━━━━━ Material shown ━━━━━
/-- Integers in packets are little-endian (R65 c), both ways: the bytes of a word, least significant first, are its value; and the fields
R204 decodes are the values of the bytes at their offsets. Flag `i` is bit `i mod 8` of byte `24 + i div 8` under `lsb_first` (D21), bit `7
- i mod 8` under `msb_first` (R66, P23). -/
def Obligations.HelloFieldsAreLittleEndianAtTheirOffsets : Prop :=
  (∀ x : Word, (toLe32 x).length = 4 ∧ leValue (toLe32 x) = x.toNat) ∧ (∀ x : Half, (toLe16 x).length = 2 ∧ leValue (toLe16 x) = x.toNat) ∧
  (∀ (o : BitmapOrder) (p : List Byte), p.length = helloLen →
    (decodeHello o p).tagType.toNat = leValue (p.take 4) ∧ (decodeHello o p).clientId.toNat = leValue ((p.drop 4).take 4) ∧
    (decodeHello o p).gitHash.toNat = leValue ((p.drop 8).take 4) ∧ (decodeHello o p).installDate.toNat = leValue ((p.drop 12).take 4) ∧
    (decodeHello o p).reserved.toNat = leValue ((p.drop 16).take 4) ∧
    (decodeHello o p).reportedImageId.toNat = leValue ((p.drop 20).take 4) ∧ (decodeHello o p).missing.length = missingFlags ∧
    ∀ i < missingFlags,
      (decodeHello .lsbFirst p).missing[i]? = some ((p.getD (24 + i / 8) 0).getLsbD (i % 8)) ∧
      (decodeHello .msbFirst p).missing[i]? = some ((p.getD (24 + i / 8) 0).getLsbD (7 - i % 8))) ∧
  (∀ p : HelloPacket, p.wellFormed = true →
    p.bytes.length = helloLen ∧
    (decodeHello .lsbFirst p.bytes).tagType = p.tagType ∧ (decodeHello .lsbFirst p.bytes).clientId = p.clientId ∧
    (decodeHello .lsbFirst p.bytes).gitHash = p.gitHash ∧ (decodeHello .lsbFirst p.bytes).installDate = p.installDate ∧
    (decodeHello .lsbFirst p.bytes).reserved = p.reserved ∧
    (decodeHello .lsbFirst p.bytes).reportedImageId = p.reportedImageId ∧
    ∀ i < missingFlags,
      (decodeHello .lsbFirst p.bytes).missing[i]? = some ((p.bitmap.getD (i / 8) 0).getLsbD (i % 8)))

/-- S4 copies the whole image record, or faults when none has been published (D25). -/
def Obligations.SnapshotStepCompletes : Prop :=
  ∀ (x : Image) (s : State), s.spc = .s4 → s.hold = none →
    (s.image = some x → exec .s4 s = .next { s with snap := x, spc := .s5 }) ∧
    (s.image = none → exec .s4 s = .fault .noImage)

/-- S5 (R208): stale gives offset 0 and flags 0 whatever the bitmap; else the least set flag `k` of 0..125 gives `32 * k` and flags 0; else
offset 0 and flags 1. The offset is a multiple of 32 and at most 4000. -/
def Obligations.ChunkSelectionCompletes : Prop :=
  ∀ s : State, s.spc = .s5 → s.hold = none → s.hello.missing.length = missingFlags →
    ∃ t, exec .s5 s = .next t ∧ t = { s with offset := t.offset, flags := t.flags, spc := .s6 } ∧
      (s.hello.reportedImageId ≠ s.snap.id → t.offset = 0 ∧ t.flags = 0) ∧
      (s.hello.reportedImageId = s.snap.id →
        (∀ k < missingFlags, s.hello.missing[k]? = some true → (∀ j < k, s.hello.missing[j]? = some false) →
          t.offset.toNat = 32 * k ∧ t.flags = 0) ∧
        ((∀ k < missingFlags, s.hello.missing[k]? = some false) → t.offset = 0 ∧ t.flags = 1)) ∧
      t.offset.toNat % 32 = 0 ∧ t.offset.toNat ≤ 4000 ∧ (t.flags = 0 ∨ t.flags = 1)

/-- S7: the reply of the snapshot goes through TX; on completion S8, held while BUSY reads asserted; a `PKTLEN` below 40 is `SizeError`, one
`Error` event, S1, no frame. -/
def Obligations.ReplyStepCompletes : Prop :=
  ∀ (len : Nat) (s : State),
    s.spc = .s7 → s.hold = none → s.tstate = .idle → s.pktlen = some len → s.cfg.codesLegal = true →
    ∃ t, exec .s7 s = .next t ∧
      (replyLen ≤ len →
        Sent s t [strobeRecord s.cfg.cWrst,
          writeRecord s.cfg.aFifo (padTo len (toLe32 s.snap.id ++ toLe16 s.offset ++ toLe16 s.flags ++ s.snap.img s.offset.toNat 32)),
          strobeRecord s.cfg.cTx] ∧
        (t = { s with io := t.io, spc := .s8 } ∨ t = { s with io := t.io, tstate := .transmitting, hold := some (.sending .loop) }) ∧
        ∀ b r, s.io.env.busyIn = b :: r → s.io.env.premises.cp4 = false → (t.hold = none ↔ b ≠ s.cfg.busyLevel)) ∧
      (len < replyLen → NoFrame s t ∧ ∃ time,
        t = { s with
          io := t.io, spc := .s1,
          log := s.log ++ [.error (.sizeError replyLen len) time (some s.hello.clientId) (some s.snap.id)] })

/-- `Img(o, n)` (R83): `n` bytes, byte `k` that of the image at `o + k` where `o + k < 4000` and zero otherwise. -/
def Obligations.ImageReadsFillWithZeros : Prop :=
  ∀ (x : Image) (o n : Nat), x.bytes.length = imageLen →
    (x.img o n).length = n ∧
    (∀ k < n, o + k < 4000 → (x.img o n)[k]? = x.bytes[o + k]?) ∧
    (∀ k < n, 4000 ≤ o + k → (x.img o n)[k]? = some 0) ∧
    x.img 4000 32 = List.replicate 32 0

/-- S8: `Complete` when the flags are 1, else `Progress` with the offset; then S1. -/
def Obligations.OutcomeStepCompletes : Prop :=
  ∀ s : State, s.spc = .s8 → s.hold = none →
    (s.flags = 1 → exec .s8 s = .next { s with spc := .s1, log := s.log ++ [.complete s.hello.clientId s.snap.id] }) ∧
    (s.flags ≠ 1 →
      exec .s8 s = .next { s with spc := .s1, log := s.log ++ [.progress s.hello.clientId s.snap.id s.offset] })

/-- A server step is enabled only where `SPC` is at it and the loop is not blocked (entry 18, the model's reading of R40). BOOT with strobe codes
that break P14 is refused (entry 17, the model's choice), and so is BOOT after start-up has ended (R285). -/
def Obligations.ServerStepsAreRefusedAwayFromTheirPhase : Prop :=
  ∀ (i : Instr) (p : Spc) (s : State),
    ((i, p) ∈ [(Instr.boot, Spc.boot), (.s1, .s1), (.s2, .s2), (.s3, .s3), (.s4, .s4), (.s5, .s5), (.s6, .s6), (.s7, .s7), (.s8, .s8)]) →
    ((s.spc ≠ p ∨ s.hold ≠ none) → exec i s = .refused .notEnabled) ∧
    (s.spc = .boot → s.hold = none →
      (s.bootFailed = true → exec .boot s = .refused .startupEnded) ∧
      (s.bootFailed = false → s.cfg.codesLegal = false → exec .boot s = .refused .illegalConfiguration))

/-- Progress (R209): a client that clears the flag of the chunk it was sent has every chunk after as many rounds as flags were missing. -/
def Obligations.EveryMissingChunkIsServedInAsManyRounds : Prop :=
  ∀ l : List Bool, l.length = missingFlags →
    firstMissing (serveRounds (l.count true) l) = none ∧
    ∀ n < l.count true, ∃ k, firstMissing (serveRounds n l) = some k

/-! ## Feed, packets, screen -/

/-- R230: PUBLISH of a legal operand replaces the whole record in one step, at any time, and touches nothing else; a buffer of another length
is no legal operand. -/
def Obligations.PublishCompletes : Prop :=
  ∀ (b : List Byte) (id : Word) (s : State),
    (b.length = imageLen → exec (.publish b id) s = .next { s with image := some ⟨b, id⟩ }) ∧
    (b.length ≠ imageLen → ∀ c : Config, (Instr.publish b id).wellFormed c = false)

/-- A publication before or after any operation but S4 gives the same state: only S4 sees the image (R84, R85, R86), so where inside an
operation it lands cannot matter (entry 3); nor does it matter to a held operation that goes on. -/
def Obligations.PublicationIsSeenOnlyByTheSnapshot : Prop :=
  (∀ (h : Hold) (x : Option Image) (s : State), ({ s with image := x }).resume h = { s.resume h with image := x }) ∧
  ∀ (i : Instr) (x : Option Image) (s : State), i ≠ .s4 → (∀ b id, i ≠ .publish b id) →
    exec i { s with image := x } =
      match exec i s with
      | .next t => .next { t with image := x }
      | .fault f => .fault f
      | .refused r => .refused r

/-- PKT.HELLO: the packet is `RXPKT` and its decoded record is `HELLO` (entry 15, the model's choice of what the row does). -/
def Obligations.HelloPacketIsDecoded : Prop :=
  ∀ (p : HelloPacket) (s : State), p.wellFormed = true →
    exec (.pktHello p) s = .next { s with rxpkt := p.bytes, hello := decodeHello s.cfg.bitmapOrder p.bytes, ret := .ok }

/-- IDSCREEN answers the test of R243 (at a threshold of 32: entry 36) and changes nothing else; `s = 0` scores 32, no score exceeds 32, and
for a threshold below 32 the test says: no other shift exceeds it and at most two equal it. The shifts are those of R241, zero fill and
rotation, and popcount counts the 1 bits, so that the scores at 31 and -31 are those of R242. -/
def Obligations.IdscreenAnswersTheTest : Prop :=
  (∀ (x : Word) (s : State),
    exec (.idscreen x) s = .next { s with ret := .accepted (screenAccepts s.cfg.shiftKind s.cfg.threshold x) }) ∧
  (∀ (k : ShiftKind) (x : Word), score k x 0 = 32 ∧ ∀ d ∈ shifts, score k x d ≤ 32) ∧
  (∀ (k : ShiftKind) (t : Nat) (x : Word), t < 32 →
    (screenAccepts k t x = true ↔ (∀ d ∈ shifts, d ≠ 0 → score k x d ≤ t) ∧ equalCount k t x ≤ 2)) ∧
  (∀ (x : Word) (n : Nat), n ≤ 31 →
    (shift32 .zeroFill x n).toNat = x.toNat * 2 ^ n % 2 ^ 32 ∧ (shift32 .zeroFill x (-n)).toNat = x.toNat / 2 ^ n ∧
    ∀ i < 32, (shift32 .rotate x n).getLsbD ((i + n) % 32) = x.getLsbD i ∧ (shift32 .rotate x (-n)).getLsbD i = x.getLsbD ((i + n) % 32)) ∧
  (∀ x : Word, popcount32 x = (Finset.univ.filter (fun i : Fin 32 => x.getLsbD i = true)).card) ∧
  (∀ x : Word,
    score .zeroFill x 31 = 32 - popcount32 (x ^^^ if x.getLsbD 0 then 0x80000000#32 else 0#32) ∧
    score .zeroFill x (-31) = 32 - popcount32 (x ^^^ if x.getLsbD 31 then 1#32 else 0#32))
━━━━━
What is required: Lines that include the word "where" — how many are there in the data? Answer with the number alone.

Result for this task: 3